QUEENS, New York’s The Forms have been on sabbatical for, well, quite a while now, it’s fair to say.

Their last album, Derealization, came out on fellow Five Boroughs label Threespheres a whole decade ago now, and proved the last of a run of three; since when, nada, until recent singles “Head Underwater”, crunchy and glitchy-break underpinned, drawing on a lineage of Afro-indie-funk going right back through Vampire Weekend to Talking Heads; and midsummer’s bright, synthy “Southern Ocean”, with its attendant, beautiful video.

Today’s track, coming just a little after Hallowe’en, sees a whole different aesthetic at play. It’s called “All Souls Day”, and is wholly breath-in-the-air spectral; post-rock of another stripe, rock with all the balls and posturing removed; it’s indie rock cusping ambient, ethereal and hymnal in a way I’ve maybe not heard since early Bark Psychosis.

The band’s Alex Tween says: “The ‘soul’ of [the] song is the bass steel pan, a deep, sonorous, mysterious, magical musical instrument we had never heard before that sounds ancient and futuristic all at once.

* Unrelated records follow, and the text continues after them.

/-- A descriptor is well formed by itself (Table 7.3, R301, R303, R305, R306). -/
def Desc.ok (d : Desc) (dst : Bool) : Bool :=
  d.resv == 0 && decide (d.comp ≤ 4) && decide (d.rot ≠ 3) && decide (d.s2mode ≠ 3) && okFmt d.fmt &&
  ((List.range 4).all fun i => decide (i ≤ d.rank) ||
    (d.dim.getD i 0 == 0 && (d.str i == 0 || (i == 1 && decide (d.comp ≠ 0))))) &&
  (if d.comp = 0 then
    let m := if fmtBits d.fmt = 6 then 4 else if fmtBits d.fmt = 4 then 2 else 1
    [1, 2, 3].all fun i => d.str i % m == 0
   else d.str 2 == 0 && d.str 3 == 0) &&
  (!d.scl || sclFmt d.fmt) && (!d.zp || (d.scl && decide (11 ≤ d.fmt))) && (dst || (!d.sdyn && !d.amx))

/-- Formats that MX.MUL takes for A and B (R333). -/
def mxFmt (f : Nat) : Bool := (decide (1 ≤ f) && decide (f ≤ 7)) || f == 9 || f == 10 || f == 11
/-- A narrow format. -/
def narrow (f : Nat) : Bool := (decide (3 ≤ f) && decide (f ≤ 7)) || f == 9 || f == 10 || f == 11
/-- FP32, BF16 or FP16 without scales. -/
def Desc.plain (d : Desc) : Bool := decide (d.fmt ≤ 2) && !d.scl
/-- D of a matrix op: FP32, BF16, FP16 or a narrow format with SCL. -/
def Desc.mxD (d : Desc) : Bool := decide (d.fmt ≤ 2) || (narrow d.fmt && d.scl)

/-- The rotation block. -/
def Desc.rotN (d : Desc) : Nat := if d.rot = 1 then 32 else if d.rot = 2 then 128 else 1
/-- An op accepts a rotated operand (R309). -/
def Op.rotOp (o : Op) : Bool := o.cls == 0 || o.is 2 11 || o.is 2 6 || o.is 2 7 || o.cls == 6 || o.is 7 0

/-- K lies in dim 1 of A. -/
def Op.tA (o : Op) : Bool := o.flag 16 0
/-- K lies in dim 1 of B. -/
def Op.tB (o : Op) : Bool := o.flag 16 1

/-- The ROT values are a combination of R373; MX.MUL's lie along the reduction dimension (R309), VX.HAD's are none that R373 lists but 0b00
(log entry 150). -/
def Op.rotOk (o : Op) : Bool :=
  let (d, a, b) := (o.D.rot, o.A.rot, o.B.rot)
  if o.cls = 0 then d == 0 && a == b && (a == 0 || (!o.tA && !o.tB))
  else if o.is 2 6 then a == 0 || a == d
  else if o.is 2 7 then d == 0 || a == d
  else if o.cls = 6 ∨ o.is 7 0 then a == d
  else if o.is 2 11 then a == 0 && d == 0
  else true

/-- The A and B formats of a matrix or convolution op: each accepted, both floating-point or both integer (R333, R413). -/
def Op.mixOk (o : Op) : Bool :=
  let a := if o.is 5 1 then (if o.byte 52 = 8 then 8 else 11) else o.A.fmt
  let b := o.B.fmt
  let wide := o.cls == 5 && (a == 8 || a == 12)
  (mxFmt a || wide) && mxFmt b && (decide (a ≤ 7) == decide (b ≤ 7))

/-- A codebook descriptor for a stream's format (R520). -/
def bookFmt (x : Desc) (f : Nat) : Bool := x.fmt == f && !x.scl && x.comp == 0 && x.rot == 0

/-- The format checks of an op beyond the general ones. -/
def Op.fmtChecks (o : Op) : List Check :=
  let (d, a, b) := (o.D, o.A, o.B)
  let out : List Check := [(d.mxD, .fmt, 0)]
  if o.cls = 0 then
    out ++ [(!o.acc || decide (d.fmt ≤ 1), .fmt, 0), (mxFmt a.fmt && !(o.tA && a.scl), .fmt, 1),
      (mxFmt b.fmt && !(o.tB && b.scl) && o.mixOk, .fmt, 2),
      (!o.flag 17 4 || bookFmt o.X b.fmt, .fmt, 4)]
  else if o.conv ∧ o.cls ≠ 2 then
    out ++ [(!o.acc || decide (d.fmt ≤ 1), .fmt, 0), (o.mixOk, .fmt, if o.is 5 1 then 2 else 1)]
  else match o.cls, o.opc with
    | 2, 6 => [(narrow d.fmt && d.scl, .fmt, 0)]
    | 2, 7 => [(decide (d.fmt ≤ 2), .fmt, 0), (narrow a.fmt, .fmt, 1)]
    | 2, 8 => [(d.fmt == 0, .fmt, 0)]
    | 2, 12 => [(d.fmt == 1, .fmt, 0), (a.fmt == 4 || a.fmt == 1, .fmt, 1),
        (b.fmt == 3 && b.scl && b.s2mode == 1, .fmt, 2)]
    | 2, 14 => [(b.fmt == 8, .fmt, 2)]
    | 2, 15 => [(d.fmt == 8, .fmt, 0)]
    | 3, 0 => [(d.mxD, .fmt, 0), (mxFmt a.fmt, .fmt, 1)]
    | 3, 1 => [(a.plain, .fmt, 1), (b.plain, .fmt, 2)]
    | 4, 0 | 4, 1 => [(d.plain, .fmt, 0), (a.plain, .fmt, 1), (b.plain, .fmt, 2)]
    | 6, 0 => [(a.comp != 3 || ([1, 3, 4].contains a.fmt && !a.scl), .fmt, 1), (!o.usesB || bookFmt b a.fmt, .fmt, 2)]
    | 6, 1 =>
      if d.comp = 3 then [([1, 3, 4].contains d.fmt && !d.scl, .fmt, 0)]
      else [(a.fmt == d.fmt && a.scl == d.scl && a.s2mode == d.s2mode && a.zp == d.zp && a.comp == 0, .fmt, 1),
        (!o.usesB || bookFmt b d.fmt, .fmt, 2)]
    | 7, 0 => [(a.fmt == d.fmt, .fmt, 1)]
    | _, _ => []

/-- An operand may be compressed as it is (R333, Table 7.15, Table 7.16). -/
def Op.compOk (o : Op) (n : Nat) (d : Desc) : Bool :=
  if d.comp = 0 then !(o.is 6 0 && n == 1) && !(o.is 6 1 && n == 0)
  else match o.cls with
    | 0 => n == 2 && (d.comp == 4 || (d.comp != 3 && o.flag 17 4))
    | 1 | 5 => n == 2 && d.comp == 4 && o.mode != 2
    | 6 => (o.is 6 0 && n == 1) || (o.is 6 1 && n == 0)
    | 7 => o.is 7 0
    | _ => false

/-- The sizes of a descriptor. -/
def Desc.sizes (d : Desc) : List Nat := [d.size 0, d.size 1, d.size 2, d.size 3]

/-- Each size equals the other's or is 1 (a broadcast, Table 7.11). -/
def Desc.broad (b d : Desc) : Bool := (List.range 4).all fun i => b.size i == d.size i || b.size i == 1

/-- A codebook's sizes: vector length, entries (R346). -/
def Desc.bookOk (b : Desc) : Bool :=
  (b.size 0 == 4 || b.size 0 == 8) && decide (b.size 1 ≤ 4096) && b.size 2 == 1 && b.size 3 == 1

/-- Rank 2 or 3 (Table 7.9). -/
def Desc.rank23 (d : Desc) : Bool := d.rank == 1 || d.rank == 2

/-- The output size of a window along one dimension; none below 1 (R336). -/
def outSize (w pl pr dx kw sx : Nat) : Option Nat :=
  if w + pl + pr < dx * (kw - 1) + 1 then none else some ((w + pl + pr - dx * (kw - 1) - 1) / sx + 1)

/-- The output sizes of a window over an image agree with an output descriptor. -/
def Op.winShape (o : Op) (img out : Desc) (kw kh sx sy dx dy pad : Nat) : Bool :=
  outSize (img.size 1) (o.num pad 2) (o.num (pad + 2) 2) (o.byte dx) kw (o.byte sx) == some (out.size 1) &&
  outSize (img.size 2) (o.num (pad + 4) 2) (o.num (pad + 6) 2) (o.byte dy) kh (o.byte sy) == some (out.size 2) &&
  img.size 3 == out.size 3

/-- The channels of a convolution's input; of PP.STREAM one, or the link's converters (R418). -/
def State.cIn (s : State) (o : Op) : Nat :=
  if o.is 5 1 then (if o.byte 52 = 8 then s.rf Addr.jesCfg 27 25 + 1 else 1) else o.image.size 0

/-- The shape of a convolution (R336, R344, R407). -/
def State.convShape (s : State) (o : Op) : List Check :=
  let f := o.filter
  let img := o.image
  let out := o.output
  let c := s.cIn o
  let g := o.num 20 2
  let kmax := if o.cls = 5 then 9 else 11
  let fop := if o.cls = 1 ∧ o.mode = 2 then 0 else 2
  if o.is 2 10 then
    [(g == c, .shape, 3), (f.size 0 == c && decide (f.size 1 ≤ 11) && decide (f.size 2 ≤ 11) && f.size 3 == 1, .shape, 2),
     (out.size 0 == c && o.winShape img out (f.size 1) (f.size 2) 17 18 22 23 24, .shape, 0)]
  else
    [(c % g == 0 && out.size 0 % g == 0 && !(decide (1 < g) && c == g && o.cls == 1), .shape, 3),
     (f.size 0 * g == c && f.size 3 == out.size 0 && decide (f.size 1 ≤ kmax) && decide (f.size 2 ≤ kmax), .shape, fop)] ++
    (if o.cls = 5 then
      [((decide (c ≤ 16) || decide (out.size 0 ≤ 16)) && decide (c ≤ 256) && decide (out.size 0 ≤ 256), .shape, 0)] else []) ++
    (if o.is 5 1 then [] else [(o.winShape img out (f.size 1) (f.size 2) 17 18 22 23 24, .shape, 0)])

“Layered upon that is a tack piano, a Rhodes, and Hammond organ; while the vocals were recorded at a church in Rockaway, and the result is a strange, dark, meditative soundscape of a quiet apocalypse. 

“We decided to release the song on the actual All Souls’ Day … in fact our entire release calendar was based upon that happening. 

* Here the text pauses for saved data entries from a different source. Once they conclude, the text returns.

-- ==== Sys2Proof/Machine/Saffron.lean ====
section
/-! DEFINITION. The Saffron codec (chapter 12): blocks and their checks (Table 12.4), expansion of vector-quantised, stored and
low-rank streams, compression. -/

namespace Sys2Proof.Machine

open Sys2Proof

/-! ## Checksums and prefix codes -/

/-- One byte into the reflected CRC-32C register (R516). -/
def crc32cByte (c : BitVec 32) (b : Byte) : BitVec 32 :=
  (List.range 8).foldl (fun c _ => if c.getLsbD 0 then (c >>> 1) ^^^ 0x82F63B78 else c >>> 1) (c ^^^ b.setWidth 32)

/-- CRC-32C of bytes (R516). -/
def crc32c (l : List Byte) : Nat := ((l.foldl crc32cByte 0xFFFFFFFF) ^^^ 0xFFFFFFFF).toNat

/-- Canonical codes of a table of lengths (R524): (length, code, symbol). -/
def canonical (lens : List Nat) : List (Nat × Nat × Nat) :=
  let count := fun l => if l = 0 then 0 else (lens.filter (· == l)).length
  let first := fun l => (List.range l).foldl (fun code k => (code + count k) * 2) 0
  (List.range lens.length).filterMap fun s =>
    let l := lens.getD s 0
    if l = 0 then none else some (l, first l + ((lens.take s).filter (· == l)).length, s)

/-- A table of lengths is legal (R523). -/
def okTable (lens : List Nat) : Bool :=
  let used := lens.filter (· != 0)
  lens.all (fun l => decide (l ≤ 16)) &&
  ((used.map fun l => 2 ^ (16 - l)).sum == 65536 || used == [1])

/-- The bits of bytes, from bit 7 of each (R525). -/
def bitsOfBytes (l : List Byte) : List Bool := l.flatMap fun b => (List.range 8).map fun i => b.getLsbD (7 - i)

/-- One symbol off the front of a bit list: at most 16 bits. -/
def takeSym (tab : List (Nat × Nat × Nat)) : Nat → Nat → Nat → List Bool → Option (Nat × List Bool)
  | 0, _, _, _ => none
  | _, _, _, [] => none
  | f + 1, len, code, b :: t =>
    let l := len + 1
    let c := code * 2 + b.toNat
    match tab.find? fun e => e.1 == l && e.2.1 == c with
    | some e => some (e.2.2, t)
    | none => takeSym tab f l c t

/-- n symbols; none for an invalid pattern or when the bits run out. -/
def takeSyms (tab : List (Nat × Nat × Nat)) : Nat → List Bool → Option (List Nat × List Bool)
  | 0, b => some ([], b)
  | n + 1, b =>
    match takeSym tab 16 0 0 b with
    | none => none
    | some (s, b) => (takeSyms tab n b).map fun q => (s :: q.1, q.2)

/-! ## Blocks -/

/-- A block header (Table 12.1). -/
structure BlkHdr where
  kind : Nat
  code : Nat
  plen : Nat
  bidx : Nat
  tid : Nat
  bk : Nat
  bn : Nat
  chk : Nat
  hiKind : Nat
  deriving DecidableEq, Repr

/-- A header's fields. -/
def hdrOf (b : List Byte) : BlkHdr :=
  { kind := recNat b 0 1 % 16, hiKind := recNat b 0 1 / 16, code := recNat b 1 1, plen := recNat b 2 2, bidx := recNat b 4 2,
    tid := recNat b 6 2, bk := recNat b 8 2, bn := recNat b 10 2, chk := recNat b 12 4 }

/-- What a stream's decoding has so far: position, blocks, tables, the current table, the panels' elements, the nominal extents,
the low-rank head and its factors' rows. -/
structure Dec where
  pos : Nat
  n : Nat
  tables : Nat
  lens : List Nat
  panels : List (List Nat)
  bkn : Nat
  bnn : Nat
  head : Option (List Byte)
  u : Ten
  v : Ten
  deriving DecidableEq, Repr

“The song is a wild mood swing after [the previous two singles] ‘Head Underwater’ and ‘Southern Ocean’, which were upbeat, colorful, freak-pop songs. 

“We don’t know what kind of song ‘All Souls Day’ is – but it’s definitely in the vein of a doomy zeitgeist, which is leaned into by the song’s video, in which we play the song in an isolated field in the middle of the Catskill Mountains, and over the course of the day seem to conjure forces that come alive by night as the surrounding goldenrod and spiders look on.”

An album will be forthcoming from The Forms in 2022.